Habitat and distribution

Fruit bodies grow together in small groups on the ground in association with bishop pine. In a multigene phylogenetic study of Suillus, S. quiescens was also sampled in California in association with Monterey pine, in addition to bishop pine. The IUCN Red List assessment reports that it is ectomycorrhizal with two- and three-needle pines and also occurs with lodgepole pine on the northern California and Oregon coast; based on environmental samples, the assessment considers it likely to occur with Ponderosa pine and Jeffrey pine as well, while noting that more data are needed on the species' ecology. S. quiescens is the most common Suillus species on Santa Cruz Island, its type locality, and it has also been collected at Santa Rosa Island and Point Reyes National Seashore in California. Santa Cruz and Santa Rosa, two of the four islands that make up the northern Channel Islands, have a Mediterranean climate with cool, wet winters and warm, dry summers.

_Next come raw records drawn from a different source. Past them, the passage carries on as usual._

-- ==== Sys2Proof/Machine/Bells.lean ====
section
/-!
DEFINITION. What follows the commits in step 2 of a boundary (R34, R73): the rings of the timetable's bells (R72, R76), and the
ENABLE changes of the serial ports (R292).
-/
namespace Sys2Proof.Machine

def State.bellOf (s : State) (stream : Bool) (id : Nat) : Option Bell := tget (if stream then s.cues else s.bells) id

/-- The acting point has come: a sample period, or a block boundary at which this bell is the next to ring. -/
def State.bellTurn (s : State) (stream : Bool) (id : Nat) (b : Bell) : Bool :=
  s.valid && b.armed && decide (b.next ≤ s.msc) &&
    (b.kind == 0 || b.kind == 3 || (s.msc % 16 == 0 && !s.boundary && (s.blockBells s.msc).head? == some (stream, id)))

/-- A ring that is not acted on (R76). -/
def State.bellSkips (s : State) (stream : Bool) (b : Bell) : Bool :=
  (s.pwr.mode == .standby && b.kind != 0) || (stream && s.pwr.mode == .service) || (b.kind == 1 && (s.task b.task).isNone)

/-- The ring of a NOTIFY bell: TT_EVT.BELL and a record of its own. -/
def State.bellNotify (s : State) (stream : Bool) (id : Nat) (b : Bell) : State :=
  let s1 := (s.evt Reg.TT_EVT 0).fx (.note 1 (if stream then 0x8000 + id else id) b.user)
  if bitOf (s.reg Reg.TT_EVT_EN) 0 then s1.raiseVec 16 else s1

/-- BELL_RING. -/
def bellRing (stream : Bool) (id : Nat) (s : State) : State :=
  match s.bellOf stream id with
  | none => s
  | some b =>
    if !s.bellTurn stream id b then s
    else
      let s1 :=
        if s.bellSkips stream b then (s.both Reg.TT_BELLS_SKIPPED Reg.TT_EVT 1).bellOver stream id false
        else if b.kind = 0 then (s.bellNotify stream id b).bellOver stream id true
        else if b.kind = 1 then
          (if s.canPost b.task b.mask then (s.applyPost b.task b.mask).bellOver stream id true
           else s.hold (.bell stream id) b.task b.mask)
        else if b.kind = 2 then (dmaDoorbell b.chan s).bellOver stream id true
        else (s.strobeMask b.chan).bellOver stream id true
      s1.modeDone

def execBellRing (stream : Bool) (id : Nat) (s : State) : Host.Outcome State Fault Refusal := .next (watched (bellRing stream id) s)

/-- A waiting ENABLE change acts at its boundary, or at once where its group does not run. -/
def sapEnableAct (isPort : Bool) (i : Nat) (s : State) : State :=
  if isPort then
    match (s.port i).wait with
    | some (v, _) =>
      if (s.group (i / 4)).st = .off then s.portActs i v
      else if s.streamTurn && s.portDue s.msc i then (s.portActs i v).modeDone
      else s
    | none => s
  else
    match (s.group i).wait with
    | some (v, _) =>
      if s.streamTurn && s.groupDue s.msc i then (if v then s.startGroup s.msc i else s.stopGroup i).modeDone else s
    | none => s

def execSapEnableAct (isPort : Bool) (idx : Nat) (s : State) : Host.Outcome State Fault Refusal :=
  .next (watched (sapEnableAct isPort idx) s)

end Sys2Proof.Machine
end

Most species of Suillus do not have spores that survive in the soil for extended periods of time, but the spores of S. quiescens can tolerate the dry conditions and heat typical of California. Another study showed that viable S. quiescens spores were present in steam-pasteurized soil planted in Oregon fields. The original description suggested that S. quiescens is an early successional species whose spores remain dormant in the soil until the roots of a suitable pine host are encountered. A 2024 review of Suillus introductions described long-lived soil spore banks as a feature of introduced Suillus, allowing spores to persist through drought and fire until compatible Pinaceae roots are available.

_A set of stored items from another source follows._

/-- The MOVE under way goes on up to byte `upTo`: DONE and BYTES follow; the word whose read met an error. -/
def State.moveOn (s : State) (c upTo : Nat) (host : List Byte) : State × Option Nat :=
  match (s.dch c).move with
  | none => (s, none)
  | some m =>
    let r := moveWords c m host ((min upTo m.len - m.done) / 4) (m.done / 4) s
    let k := r.1.dch c
    (r.1.setDch c { k with move := some { m with done := 4 * r.2.1 }, bytes := k.bytes + (4 * r.2.1 - m.done) }, r.2.2)

/-- An uncorrectable error of the memory that a MOVE reads, at word `i`, is counted (R386, R400). -/
def State.moveError (s : State) (c i : Nat) : State :=
  match (s.dch c).move with
  | some m =>
    if m.srcSpace = 1 then s.dramUe (m.srcAt i)
    else if m.srcSpace = 2 then s.both Reg.MEM_SRAM_UE Reg.MEM_EVT 2
    else s
  | none => s

/-- DMA_MOVE_COMPLETE. An error at a byte is a LINK fault where a side is HOST, else a MEMORY fault. -/
def dmaMoveComplete (c : Nat) (x : MoveResult) (s : State) : State :=
  let k := s.dch c
  match k.move with
  | none => s
  | some m =>
    if k.st ≠ .running ∨ k.aborting ∨ k.pausing then s
    else
      match s.spaceDown m.srcSpace, s.spaceDown m.dstSpace with
      | some f, _ => s.dmaFault c f
      | none, some f => s.dmaFault c f
      | none, none =>
        let r := s.moveOn c (x.failedAt.getD m.len) x.hostData
        match r.2, x.failedAt with
        | some i, _ => (r.1.moveError c i).dmaFault c 5
        | none, some b => if m.srcSpace = 0 ∨ m.dstSpace = 0 then r.1.dmaFault c 4 else (r.1.moveError c (b / 4)).dmaFault c 5
        | none, none =>
          let k1 := r.1.dch c
          if k1.aborting ∨ k1.pausing then r.1 else r.1.setDch c { k1.advance with move := none, afterMove := true }

def execDmaMoveComplete (c : Fin 32) (x : MoveResult) (s : State) : Host.Outcome State Fault Refusal :=
  .next (watched (dmaMoveComplete c.val x) s)

/-! ### LOOP and JUMP (R370, R373) -/

def loopOk (ins : DmaBits) : Bool :=
  fieldOf ins 8 8 == 0 && fieldOf ins 64 192 == 0 && decide (1 ≤ fieldOf ins 16 16) && decide (fieldOf ins 16 16 ≤ 4096)

/-- DMA_LOOP. -/
def dmaLoop (c : Nat) (ins : DmaBits) (s : State) : State :=
  s.dmaInstr c 2 ins (loopOk ins) (fun s =>
    let k := s.dch c
    let body := fieldOf ins 16 16
    let count := fieldOf ins 32 32
    if count = 0 then
      let r := dmaLoopEnd ((k.pc + 32 * (body + 1)) % 2 ^ 64) k.loops
      s.setDch c { k with pc := r.1, loops := r.2 }
    else if 2 ≤ k.loops.length then s.dmaFault c 3
    else
      let first := (k.pc + 32) % 2 ^ 64
      s.setDch c { k with pc := first, loops := { first := first, body := body, count := count, i := 0 } :: k.loops })

def execDmaLoop (c : Fin 32) (ins : DmaBits) (s : State) : Host.Outcome State Fault Refusal := .next (dmaLoop c.val ins s)

/-- Loops whose body a jump's target lies outside end, from the innermost on. -/
def jumpLoops (pc : Nat) : List DmaLoop → List DmaLoop
  | [] => []
  | l :: r => if l.first ≤ pc ∧ pc < l.first + 32 * l.body then l :: r else jumpLoops pc r

/-- DMA_JUMP. -/
def dmaJump (c : Nat) (ins : DmaBits) (s : State) : State :=
  s.dmaInstr c 5 ins (fieldOf ins 8 24 == 0 && fieldOf ins 32 32 != 0) (fun s =>
    let k := s.dch c
    let pc := (((k.pc : Int) + 32 * signed 32 (fieldOf ins 32 32)) % 2 ^ 64).toNat
    s.setDch c { k with pc := pc, loops := jumpLoops pc k.loops })

def execDmaJump (c : Fin 32) (ins : DmaBits) (s : State) : Host.Outcome State Fault Refusal := .next (dmaJump c.val ins s)

/-! ### WAIT (R371) -/

def waitOk (ins : DmaBits) : Bool :=
  decide (fieldOf ins 8 8 < 2) && fieldOf ins 16 16 == 0 && fieldOf ins 192 64 == 0 &&
    (fieldOf ins 8 8 == 1 || fieldOf ins 32 32 == 0)

/-- The condition holds; a register pair is read with the channel's own latch. -/
def State.dmaHolds (s : State) (c : Nat) (w : DmaWait) : Bool × State :=
  match w with
  | .msc t => (s.valid && decide (t ≤ s.msc), s)
  | .reg off t =>
    let m : Master := .dma (Fin.ofNat 32 c)
    let lo := readReg m off s
    let hi := readReg m (off + 4) lo.2
    (decide (t ≤ lo.1.toNat + 2 ^ 32 * hi.1.toNat), hi.2)

/-- A WAIT is evaluated: the channel goes on, or is WAITING. -/
def State.dmaAwait (s : State) (c : Nat) (w : DmaWait) : State :=
  let r := s.dmaHolds c w
  let k := r.2.dch c
  if r.1 then r.2.setDch c { k.advance with st := .running, wait := none }
  else r.2.setDch c { k with st := .waiting, wait := some w }

/-- DMA_WAIT. -/
def dmaWait (c : Nat) (ins : DmaBits) (s : State) : State :=
  s.dmaInstr c 3 ins (waitOk ins) (fun s =>
    let t := (((fieldOf ins 64 64 : Int) + (s.dch c).iter * signed 64 (fieldOf ins 128 64)) % 2 ^ 64).toNat
    let off := fieldOf ins 32 32
    if fieldOf ins 8 8 = 0 then s.dmaAwait c (.msc t)
    else if off % 4 ≠ 0 ∨ ¬s.spaceOk c 3 off 8 then s.dmaFault c 2
    else s.dmaAwait c (.reg off t))

def execDmaWait (c : Fin 32) (ins : DmaBits) (s : State) : Host.Outcome State Fault Refusal := .next (dmaWait c.val ins s)

/-- DMA_WAIT_SATISFIED: a WAITING channel evaluates its condition again. -/
def dmaWaitSatisfied (c : Nat) (s : State) : State :=
  let k := s.dch c
  match k.wait with
  | some w => if k.st = .waiting ∧ ¬k.aborting then s.dmaAwait c w else s
  | none => s

def execDmaWaitSatisfied (c : Fin 32) (s : State) : Host.Outcome State Fault Refusal := .next (dmaWaitSatisfied c.val s)

/-! ### SIGNAL and END (R372, R373, R375) -/

def signalOk (ins : DmaBits) : Bool :=
  fieldOf ins 8 8 == 0 && decide (fieldOf ins 16 16 < 256) && fieldOf ins 32 32 != 0 && fieldOf ins 64 192 == 0

/-- DMA_SIGNAL. -/
def dmaSignal (c : Nat) (ins : DmaBits) (s : State) : State :=
  s.dmaInstr c 4 ins (signalOk ins) (fun s =>
    let t := fieldOf ins 16 16
    let mask := word (fieldOf ins 32 32)
    if (s.task t).isNone then s.dmaNext c
    else if s.canPost t mask then (s.applyPost t mask).dmaNext c
    else ((s.setDch c { s.dch c with st := .waiting, held := true }).hold (.dma c) t mask).count Reg.DMA_SIG_STALLS 1)

def execDmaSignal (c : Fin 32) (ins : DmaBits) (s : State) : Host.Outcome State Fault Refusal := .next (dmaSignal c.val ins s)

/-- END: the handover, or one more read of the instruction after a doorbell, or the stop. -/
def State.dmaEndActs (s : State) (c : Nat) : State :=
  let k := s.dch c
  if k.shadowValid then
    s.setDch c { k with pc := k.shadow, nextPc := k.shadow, shadowValid := false, shadowLate := false, afterMove := false }
  else if k.dbPending then s.setDch c { k with dbPending := false }
  else s.dmaAtEnd c

/-- DMA_END. -/
def dmaEnd (c : Nat) (ins : DmaBits) (s : State) : State := s.dmaInstr c 0 ins true (fun s => s.dmaEndActs c)

def execDmaEnd (c : Fin 32) (ins : DmaBits) (s : State) : Host.Outcome State Fault Refusal := .next (dmaEnd c.val ins s)

/-! ### Stops and pauses (R379, R380) -/

/-- OP of the instruction at PC; `host`: its bytes in HOST space. -/
def State.dmaOpAt (s : State) (k : DmaChan) (host : List Byte) : Nat :=
  match k.space with
  | 0 => fieldAt host 0 1
  | 1 => leNat (memRead s.dram k.pc 1)
  | _ =>
    let d := s.desk (k.pc / 0x80000)
    if d.st = .lent then 0 else fieldOf (d.mget (k.pc % 0x80000 / 4)) 0 8

/-- DMA_STOP: the issued bursts of an aborted channel are complete. -/
def dmaStop (c : Nat) (x : StopInput) (s : State) : State :=
  let k := s.dch c
  if !k.aborting then s
  else if k.late && (s.dmaFetchFault c).isNone && s.dmaOpAt k x.hostData == 0 then
    (s.count Reg.DMA_ABORT_IGNORED 1).dmaStopped c
      { k with st := .idleAtEnd, status := 1, residue := 0, abortIgnored := true, shadowValid := false, dbPending := false } 0
  else
    let s1 := if k.st = .running then (s.moveOn c x.moved x.hostData).1 else s
    let k1 := s1.dch c
    let left := (k1.move.map DmaMove.left).getD 0
    let done := (k1.move.map DmaMove.done).getD 0
    s1.dmaStopped c
      { k1 with st := .idle, status := 2, residue := left, abortIgnored := false, shadowValid := false, dbPending := false } done

def execDmaStop (c : Fin 32) (x : StopInput) (s : State) : Host.Outcome State Fault Refusal := .next (watched (dmaStop c.val x) s)

/-- Bytes of the current MOVE that are written. -/
def DmaChan.written (k : DmaChan) : Nat := (k.move.map DmaMove.done).getD 0

/-- PAUSED is entered: the DMA_PAUSE commands complete. -/
def State.dmaPaused (s : State) (c : Nat) : State :=
  let k := s.dch c
  (s.setDch c { k with st := .paused, pausing := false, pauseCmds := [] }).completeMany k.pauseCmds stOk (k.written % 2 ^ 32)

/-- DMA_PAUSE_EFFECT. -/
def dmaPauseEffect (c : Nat) (x : StopInput) (s : State) : State :=
  let k := s.dch c
  if k.pausing && !k.aborting && k.st == .running then
    let r := s.moveOn c x.moved x.hostData
    match r.2 with
    | some i => (r.1.moveError c i).dmaFault c 5
    | none => r.1.dmaPaused c
  else s

def execDmaPauseEffect (c : Fin 32) (x : StopInput) (s : State) : Host.Outcome State Fault Refusal :=
  .next (watched (dmaPauseEffect c.val x) s)

/-! ### Commands (R381, R382) -/

/-- DMA_START. -/
def dmaStart (e : Submission) (c : CmdRef) (s : State) : State :=
  let ch := sub e 16 1
  let fl := sub e 17 1
  let space := sub e 18 1
  let addr := sub e 24 8
  let bad := decide (32 ≤ ch) || (decide (28 ≤ ch) && e.queue != 0) || !lateFlag fl || decide (2 < space) || !subZero e 19 5 ||
    addr % 32 != 0 || !subZero e 32 32
  if bad then s.complete c stBadParam 0
  else if s.pwr.mode = .standby then s.complete c stModeRefused 0
  else if e.present = 0 then s.dmaStartNow c false ch addr space
  else if !s.valid then s.complete c stModeRefused 0
  else
    let b := upTo 16 (s.mscOf e.present)
    if s.msc < s.mscOf e.present then s.addTimed c b false (.dmaStart ch (BitVec.ofNat 64 addr) space)
    else if fl = 2 then s.dmaStartNow c true ch addr space
    else s.complete c stLate 0

def execDmaStart (e : Submission) (s : State) : Host.Outcome State Fault Refusal := .next (hostCommand 0x58 e (dmaStart e) s)

/-- The parameters of the three commands that name a channel alone; the privileged channels take queue 0 alone. -/
def chanBad (e : Submission) : Bool :=
  decide (32 ≤ sub e 16 1) || (decide (28 ≤ sub e 16 1) && e.queue != 0) || !subZero e 17 47 || e.present != 0

/-- DMA_ABORT. -/
def dmaAbort (e : Submission) (c : CmdRef) (s : State) : State :=
  let ch := sub e 16 1
  let k := s.dch ch
  if chanBad e then s.complete c stBadParam 0
  else if !k.live then s.complete c stOk (k.residue + 2 ^ 32 * b2n k.abortIgnored + 2 ^ 33)
  else (s.setDch ch { k with abortCmds := k.abortCmds ++ [c] }).dmaAbortSample ch

def execDmaAbort (e : Submission) (s : State) : Host.Outcome State Fault Refusal := .next (hostCommand 0x59 e (dmaAbort e) s)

The IUCN Red List assessment describes the species as occurring in disjunct subpopulations in California and Oregon, and reports that it is probably under-recorded because it is often misidentified as S. brevipes. It has also been introduced to New Zealand, where it grows with the non-native Monterey pine. A bolete illustrated by the New Zealand botanist John Buchanan in a nineteenth-century manuscript notebook has been suggested as a possible depiction of S. quiescens in New Zealand; the identification was presented as provisional, and it would represent an early New Zealand record only if the original specimen had been collected under pines.

Conservation

The IUCN assesses Suillus quiescens as a least-concern species. The population trend is listed as unknown, and the assessment reports fruiting body records from about 15 localities plus a small number of records from root tip sequences and environmental samples. Threats mentioned include development and altered fire regimes affecting coastal stands of Pinus muricata and native P. radiata, and drought-related dieback of P. ponderosa in the Sierra Nevada foothills; the assessment indicates these threats are unlikely to have drastically affected the overall population. Suggested actions include protecting and managing coastal pine forests and improving monitoring of population trends and ecology.